Task item:
Return each line of the records below in which the string "draining" turns up.

[Stored data entries]
/-- R262, R265, R266: a VC under change: VC 0 has drained what it claims, a line is swept, the resize ends, the drain begins and
ends; out of its state each event does nothing.
Whether a line moves or is dropped is free (log 8); the readings are logs 22 and 43. -/
def Obligations.CacheEventResults : Prop :=
  (∀ i v s, (vcOf (islOf s i).mem v).state = .defined → ∃ t, exec (.vcClaimDrained i v) s = .next t
    ∧ (vcOf (islOf t i).mem v).state = .active ∧ (vcOf (islOf t i).mem v).claim = []
    ∧ (∀ p ∈ (islOf t i).mem.sectors, p.2.vc = 0 → (vcOf (islOf s i).mem v).claim.contains p.2.bank = false)
    ∧ ∀ tm, teamOf t tm = teamOf s tm)
  ∧ (∀ i v s, (vcOf (islOf s i).mem v).state = .resizing → (vcOf (islOf s i).mem v).claim ≠ [] →
    ∃ t, exec (.vcClaimDrained i v) s = .next t ∧ SameMemory s t
    ∧ (vcOf (islOf t i).mem v).state = .resizing ∧ (vcOf (islOf t i).mem v).claim = [])
  ∧ (∀ i v, NotDue (.vcClaimDrained i v) fun s => (vcOf (islOf s i).mem v).state ≠ .defined
      ∧ ((vcOf (islOf s i).mem v).state ≠ .resizing ∨ (vcOf (islOf s i).mem v).claim = []))
  ∧ (∀ i v s l, (vcOf (islOf s i).mem v).state = .resizing → (vcOf (islOf s i).mem v).claim = [] →
    oldLine (islOf s i).mem v = some l → ∃ t, exec (.vcSweepLine i v) s = .next t ∧ SameMemory s t ∧ t.groups = s.groups
    ∧ (vcOf (islOf t i).mem v).state = .resizing
    ∧ (vcOf (islOf t i).mem v).mvs + (vcOf (islOf t i).mem v).swb
      = (vcOf (islOf s i).mem v).mvs + (vcOf (islOf s i).mem v).swb + 1)
  ∧ (∀ i v, NotDue (.vcSweepLine i v) fun s => (vcOf (islOf s i).mem v).state ≠ .resizing
      ∨ (vcOf (islOf s i).mem v).claim ≠ [] ∨ oldLine (islOf s i).mem v = none)
  ∧ (∀ i v s, (vcOf (islOf s i).mem v).state = .resizing → (vcOf (islOf s i).mem v).claim = [] →
    oldLine (islOf s i).mem v = none → ∃ t, exec (.vcResizeEnd i v) s = .next t
    ∧ (vcOf (islOf t i).mem v).state = (if (vcOf (islOf s i).mem v).deckle ≠ [] ∨ (vcOf (islOf s i).mem v).hadShare = false
        then .active else .failed)
    ∧ (vcOf (islOf t i).mem v).deckle = (vcOf (islOf s i).mem v).deckle ∧ (vcOf (islOf t i).mem v).oldMap = []
    ∧ ∀ tm, teamOf t tm = teamOf s tm)
  ∧ (∀ i v, NotDue (.vcResizeEnd i v) fun s => (vcOf (islOf s i).mem v).state ≠ .resizing
      ∨ (vcOf (islOf s i).mem v).claim ≠ [] ∨ oldLine (islOf s i).mem v ≠ none)
  ∧ (∀ i v s, (vcOf (islOf s i).mem v).state = .draining → (vcOf (islOf s i).mem v).draining = false →
    vcQuiet s i v (vcOf (islOf s i).mem v).before = true → ∃ t, exec (.vcDrainStart i v) s = .next t ∧ SameMemory s t
    ∧ (vcOf (islOf t i).mem v).state = .draining ∧ (vcOf (islOf t i).mem v).draining = true)
  ∧ (∀ i v, NotDue (.vcDrainStart i v) fun s => (vcOf (islOf s i).mem v).state ≠ .draining
      ∨ (vcOf (islOf s i).mem v).draining = true ∨ vcQuiet s i v (vcOf (islOf s i).mem v).before = false)
  ∧ (∀ i v s, (vcOf (islOf s i).mem v).state = .draining → (vcOf (islOf s i).mem v).draining = true →
    ∃ t, exec (.vcDrainEnd i v) s = .next t ∧ (vcOf (islOf t i).mem v).state = .retired
    ∧ (vcOf (islOf t i).mem v).deckle = [] ∧ (∀ p ∈ (islOf t i).mem.sectors, p.2.vc ≠ v) ∧ ∀ tm, teamOf t tm = teamOf s tm)
  ∧ ∀ i v, NotDue (.vcDrainEnd i v) fun s => (vcOf (islOf s i).mem v).state ≠ .draining
      ∨ (vcOf (islOf s i).mem v).draining = false

namespace Sys2Proof.Machine
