/-! ## Each instruction -/

theorem RoundTrip.iadd (st : BitVec 2) (d : BitVec 7) (a : BitVec 7) (b : BitVec 7) (m : BitVec 2) : RoundTrip.Statement (.iadd st d a b m) := by
  intro _ hw
  have := st.isLt
  have := d.isLt
  have := a.isLt
  have := b.isLt
  have := m.isLt
  obtain ⟨wd, h1⟩ : ∃ out, out = word 0x0 [(st.toNat, 29), (d.toNat, 16), (a.toNat, 9), (b.toNat, 2), (m.toNat, 0)] := ⟨_, rfl⟩
  have hwd := h1
  simp only [word_cons, word_nil] at hwd
  have est : bv 2 (bits wd 30 29) = st := bv_bits _ (by simp only [bits]; omega)
  have ed : bv 7 (bits wd 22 16) = d := bv_bits _ (by simp only [bits]; omega)
  have ea : bv 7 (bits wd 15 9) = a := bv_bits _ (by simp only [bits]; omega)
  have eb : bv 7 (bits wd 8 2) = b := bv_bits _ (by simp only [bits]; omega)
  have em : bv 2 (bits wd 1 0) = m := bv_bits _ (by simp only [bits]; omega)
  have hop : bits wd 28 23 = 0x0 := by simp only [bits]; omega
  have hd : decodeLane wd 0 = .ok (.iadd st d a b m) := by
    have hx : decodeLane wd 0 = (.ok (.iadd (bv 2 (bits wd 30 29)) (bv 7 (bits wd 22 16)) (bv 7 (bits wd 15 9)) (bv 7 (bits wd 8 2)) (bv 2 (bits wd 1 0)))) := by unfold decodeLane; rw [hop]; rfl
    rw [hx]
    rw [est, ed, ea, eb, em]
  rw [encodeBytes_one (show encode (.iadd st d a b m) = [wd] by rw [h1]; rfl)]
  exact decode_lane_one (by omega) (by simp only [bits]; omega) hop (by decide) hd hw

theorem RoundTrip.isub (st : BitVec 2) (d : BitVec 7) (a : BitVec 7) (b : BitVec 7) (m : BitVec 2) : RoundTrip.Statement (.isub st d a b m) := by
  intro _ hw
  have := st.isLt
  have := d.isLt
  have := a.isLt
  have := b.isLt
  have := m.isLt
  obtain ⟨wd, h1⟩ : ∃ out, out = word 0x800000 [(st.toNat, 29), (d.toNat, 16), (a.toNat, 9), (b.toNat, 2), (m.toNat, 0)] := ⟨_, rfl⟩
  have hwd := h1
  simp only [word_cons, word_nil] at hwd
  have est : bv 2 (bits wd 30 29) = st := bv_bits _ (by simp only [bits]; omega)
  have ed : bv 7 (bits wd 22 16) = d := bv_bits _ (by simp only [bits]; omega)
  have ea : bv 7 (bits wd 15 9) = a := bv_bits _ (by simp only [bits]; omega)
  have eb : bv 7 (bits wd 8 2) = b := bv_bits _ (by simp only [bits]; omega)
  have em : bv 2 (bits wd 1 0) = m := bv_bits _ (by simp only [bits]; omega)
  have hop : bits wd 28 23 = 0x1 := by simp only [bits]; omega
  have hd : decodeLane wd 0 = .ok (.isub st d a b m) := by
    have hx : decodeLane wd 0 = (.ok (.isub (bv 2 (bits wd 30 29)) (bv 7 (bits wd 22 16)) (bv 7 (bits wd 15 9)) (bv 7 (bits wd 8 2)) (bv 2 (bits wd 1 0)))) := by unfold decodeLane; rw [hop]; rfl
    rw [hx]
    rw [est, ed, ea, eb, em]
  rw [encodeBytes_one (show encode (.isub st d a b m) = [wd] by rw [h1]; rfl)]
  exact decode_lane_one (by omega) (by simp only [bits]; omega) hop (by decide) hd hw

theorem RoundTrip.imul (st : BitVec 2) (d : BitVec 7) (a : BitVec 7) (b : BitVec 7) (m : BitVec 2) : RoundTrip.Statement (.imul st d a b m) := by
  intro _ hw
  have := st.isLt
  have := d.isLt
  have := a.isLt
  have := b.isLt
  have := m.isLt
  obtain ⟨wd, h1⟩ : ∃ out, out = word 0x1000000 [(st.toNat, 29), (d.toNat, 16), (a.toNat, 9), (b.toNat, 2), (m.toNat, 0)] := ⟨_, rfl⟩
  have hwd := h1
  simp only [word_cons, word_nil] at hwd
  have est : bv 2 (bits wd 30 29) = st := bv_bits _ (by simp only [bits]; omega)
  have ed : bv 7 (bits wd 22 16) = d := bv_bits _ (by simp only [bits]; omega)
  have ea : bv 7 (bits wd 15 9) = a := bv_bits _ (by simp only [bits]; omega)
  have eb : bv 7 (bits wd 8 2) = b := bv_bits _ (by simp only [bits]; omega)
  have em : bv 2 (bits wd 1 0) = m := bv_bits _ (by simp only [bits]; omega)
  have hop : bits wd 28 23 = 0x2 := by simp only [bits]; omega
  have hd : decodeLane wd 0 = .ok (.imul st d a b m) := by
    have hx : decodeLane wd 0 = (.ok (.imul (bv 2 (bits wd 30 29)) (bv 7 (bits wd 22 16)) (bv 7 (bits wd 15 9)) (bv 7 (bits wd 8 2)) (bv 2 (bits wd 1 0)))) := by unfold decodeLane; rw [hop]; rfl
    rw [hx]
    rw [est, ed, ea, eb, em]
  rw [encodeBytes_one (show encode (.imul st d a b m) = [wd] by rw [h1]; rfl)]
  exact decode_lane_one (by omega) (by simp only [bits]; omega) hop (by decide) hd hw

theorem RoundTrip.imulh (st : BitVec 2) (d : BitVec 7) (a : BitVec 7) (b : BitVec 7) (m : BitVec 2) : RoundTrip.Statement (.imulh st d a b m) := by
  intro _ hw
  have := st.isLt
  have := d.isLt
  have := a.isLt
  have := b.isLt
  have := m.isLt
  obtain ⟨wd, h1⟩ : ∃ out, out = word 0x1800000 [(st.toNat, 29), (d.toNat, 16), (a.toNat, 9), (b.toNat, 2), (m.toNat, 0)] := ⟨_, rfl⟩
  have hwd := h1
  simp only [word_cons, word_nil] at hwd
  have est : bv 2 (bits wd 30 29) = st := bv_bits _ (by simp only [bits]; omega)
  have ed : bv 7 (bits wd 22 16) = d := bv_bits _ (by simp only [bits]; omega)
  have ea : bv 7 (bits wd 15 9) = a := bv_bits _ (by simp only [bits]; omega)
  have eb : bv 7 (bits wd 8 2) = b := bv_bits _ (by simp only [bits]; omega)
  have em : bv 2 (bits wd 1 0) = m := bv_bits _ (by simp only [bits]; omega)
  have hop : bits wd 28 23 = 0x3 := by simp only [bits]; omega
  have hd : decodeLane wd 0 = .ok (.imulh st d a b m) := by
    have hx : decodeLane wd 0 = (.ok (.imulh (bv 2 (bits wd 30 29)) (bv 7 (bits wd 22 16)) (bv 7 (bits wd 15 9)) (bv 7 (bits wd 8 2)) (bv 2 (bits wd 1 0)))) := by unfold decodeLane; rw [hop]; rfl
    rw [hx]
    rw [est, ed, ea, eb, em]
  rw [encodeBytes_one (show encode (.imulh st d a b m) = [wd] by rw [h1]; rfl)]
  exact decode_lane_one (by omega) (by simp only [bits]; omega) hop (by decide) hd hw

theorem RoundTrip.imad (st : BitVec 2) (d : BitVec 7) (a : BitVec 7) (b : BitVec 7) (m : BitVec 2) : RoundTrip.Statement (.imad st d a b m) := by
  intro _ hw
  have := st.isLt
  have := d.isLt
  have := a.isLt
  have := b.isLt
  have := m.isLt
  obtain ⟨wd, h1⟩ : ∃ out, out = word 0x2000000 [(st.toNat, 29), (d.toNat, 16), (a.toNat, 9), (b.toNat, 2), (m.toNat, 0)] := ⟨_, rfl⟩
  have hwd := h1
  simp only [word_cons, word_nil] at hwd
  have est : bv 2 (bits wd 30 29) = st := bv_bits _ (by simp only [bits]; omega)
  have ed : bv 7 (bits wd 22 16) = d := bv_bits _ (by simp only [bits]; omega)
  have ea : bv 7 (bits wd 15 9) = a := bv_bits _ (by simp only [bits]; omega)
  have eb : bv 7 (bits wd 8 2) = b := bv_bits _ (by simp only [bits]; omega)
  have em : bv 2 (bits wd 1 0) = m := bv_bits _ (by simp only [bits]; omega)
  have hop : bits wd 28 23 = 0x4 := by simp only [bits]; omega
  have hd : decodeLane wd 0 = .ok (.imad st d a b m) := by
    have hx : decodeLane wd 0 = (.ok (.imad (bv 2 (bits wd 30 29)) (bv 7 (bits wd 22 16)) (bv 7 (bits wd 15 9)) (bv 7 (bits wd 8 2)) (bv 2 (bits wd 1 0)))) := by unfold decodeLane; rw [hop]; rfl
    rw [hx]
    rw [est, ed, ea, eb, em]
  rw [encodeBytes_one (show encode (.imad st d a b m) = [wd] by rw [h1]; rfl)]
  exact decode_lane_one (by omega) (by simp only [bits]; omega) hop (by decide) hd hw

theorem RoundTrip.imin (st : BitVec 2) (d : BitVec 7) (a : BitVec 7) (b : BitVec 7) (m : BitVec 2) : RoundTrip.Statement (.imin st d a b m) := by
  intro _ hw
  have := st.isLt
  have := d.isLt
  have := a.isLt
  have := b.isLt
  have := m.isLt
  obtain ⟨wd, h1⟩ : ∃ out, out = word 0x2800000 [(st.toNat, 29), (d.toNat, 16), (a.toNat, 9), (b.toNat, 2), (m.toNat, 0)] := ⟨_, rfl⟩
  have hwd := h1
  simp only [word_cons, word_nil] at hwd
  have est : bv 2 (bits wd 30 29) = st := bv_bits _ (by simp only [bits]; omega)
  have ed : bv 7 (bits wd 22 16) = d := bv_bits _ (by simp only [bits]; omega)
  have ea : bv 7 (bits wd 15 9) = a := bv_bits _ (by simp only [bits]; omega)
  have eb : bv 7 (bits wd 8 2) = b := bv_bits _ (by simp only [bits]; omega)
  have em : bv 2 (bits wd 1 0) = m := bv_bits _ (by simp only [bits]; omega)
  have hop : bits wd 28 23 = 0x5 := by simp only [bits]; omega
  have hd : decodeLane wd 0 = .ok (.imin st d a b m) := by
    have hx : decodeLane wd 0 = (.ok (.imin (bv 2 (bits wd 30 29)) (bv 7 (bits wd 22 16)) (bv 7 (bits wd 15 9)) (bv 7 (bits wd 8 2)) (bv 2 (bits wd 1 0)))) := by unfold decodeLane; rw [hop]; rfl
    rw [hx]
    rw [est, ed, ea, eb, em]
  rw [encodeBytes_one (show encode (.imin st d a b m) = [wd] by rw [h1]; rfl)]
  exact decode_lane_one (by omega) (by simp only [bits]; omega) hop (by decide) hd hw

theorem RoundTrip.imax (st : BitVec 2) (d : BitVec 7) (a : BitVec 7) (b : BitVec 7) (m : BitVec 2) : RoundTrip.Statement (.imax st d a b m) := by
  intro _ hw
  have := st.isLt
  have := d.isLt
  have := a.isLt
  have := b.isLt
  have := m.isLt
  obtain ⟨wd, h1⟩ : ∃ out, out = word 0x3000000 [(st.toNat, 29), (d.toNat, 16), (a.toNat, 9), (b.toNat, 2), (m.toNat, 0)] := ⟨_, rfl⟩
  have hwd := h1
  simp only [word_cons, word_nil] at hwd
  have est : bv 2 (bits wd 30 29) = st := bv_bits _ (by simp only [bits]; omega)
  have ed : bv 7 (bits wd 22 16) = d := bv_bits _ (by simp only [bits]; omega)
  have ea : bv 7 (bits wd 15 9) = a := bv_bits _ (by simp only [bits]; omega)
  have eb : bv 7 (bits wd 8 2) = b := bv_bits _ (by simp only [bits]; omega)
  have em : bv 2 (bits wd 1 0) = m := bv_bits _ (by simp only [bits]; omega)
  have hop : bits wd 28 23 = 0x6 := by simp only [bits]; omega
  have hd : decodeLane wd 0 = .ok (.imax st d a b m) := by
    have hx : decodeLane wd 0 = (.ok (.imax (bv 2 (bits wd 30 29)) (bv 7 (bits wd 22 16)) (bv 7 (bits wd 15 9)) (bv 7 (bits wd 8 2)) (bv 2 (bits wd 1 0)))) := by unfold decodeLane; rw [hop]; rfl
    rw [hx]
    rw [est, ed, ea, eb, em]
  rw [encodeBytes_one (show encode (.imax st d a b m) = [wd] by rw [h1]; rfl)]
  exact decode_lane_one (by omega) (by simp only [bits]; omega) hop (by decide) hd hw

Response to the task:
  ∧ (∀ i v s, (vcOf (islOf s i).mem v).state = .draining → (vcOf (islOf s i).mem v).draining = false →
    ∧ (vcOf (islOf t i).mem v).state = .draining ∧ (vcOf (islOf t i).mem v).draining = true)
  ∧ (∀ i v, NotDue (.vcDrainStart i v) fun s => (vcOf (islOf s i).mem v).state ≠ .draining
      ∨ (vcOf (islOf s i).mem v).draining = true ∨ vcQuiet s i v (vcOf (islOf s i).mem v).before = false)
  ∧ (∀ i v s, (vcOf (islOf s i).mem v).state = .draining → (vcOf (islOf s i).mem v).draining = true →
  ∧ ∀ i v, NotDue (.vcDrainEnd i v) fun s => (vcOf (islOf s i).mem v).state ≠ .draining
      ∨ (vcOf (islOf s i).mem v).draining = false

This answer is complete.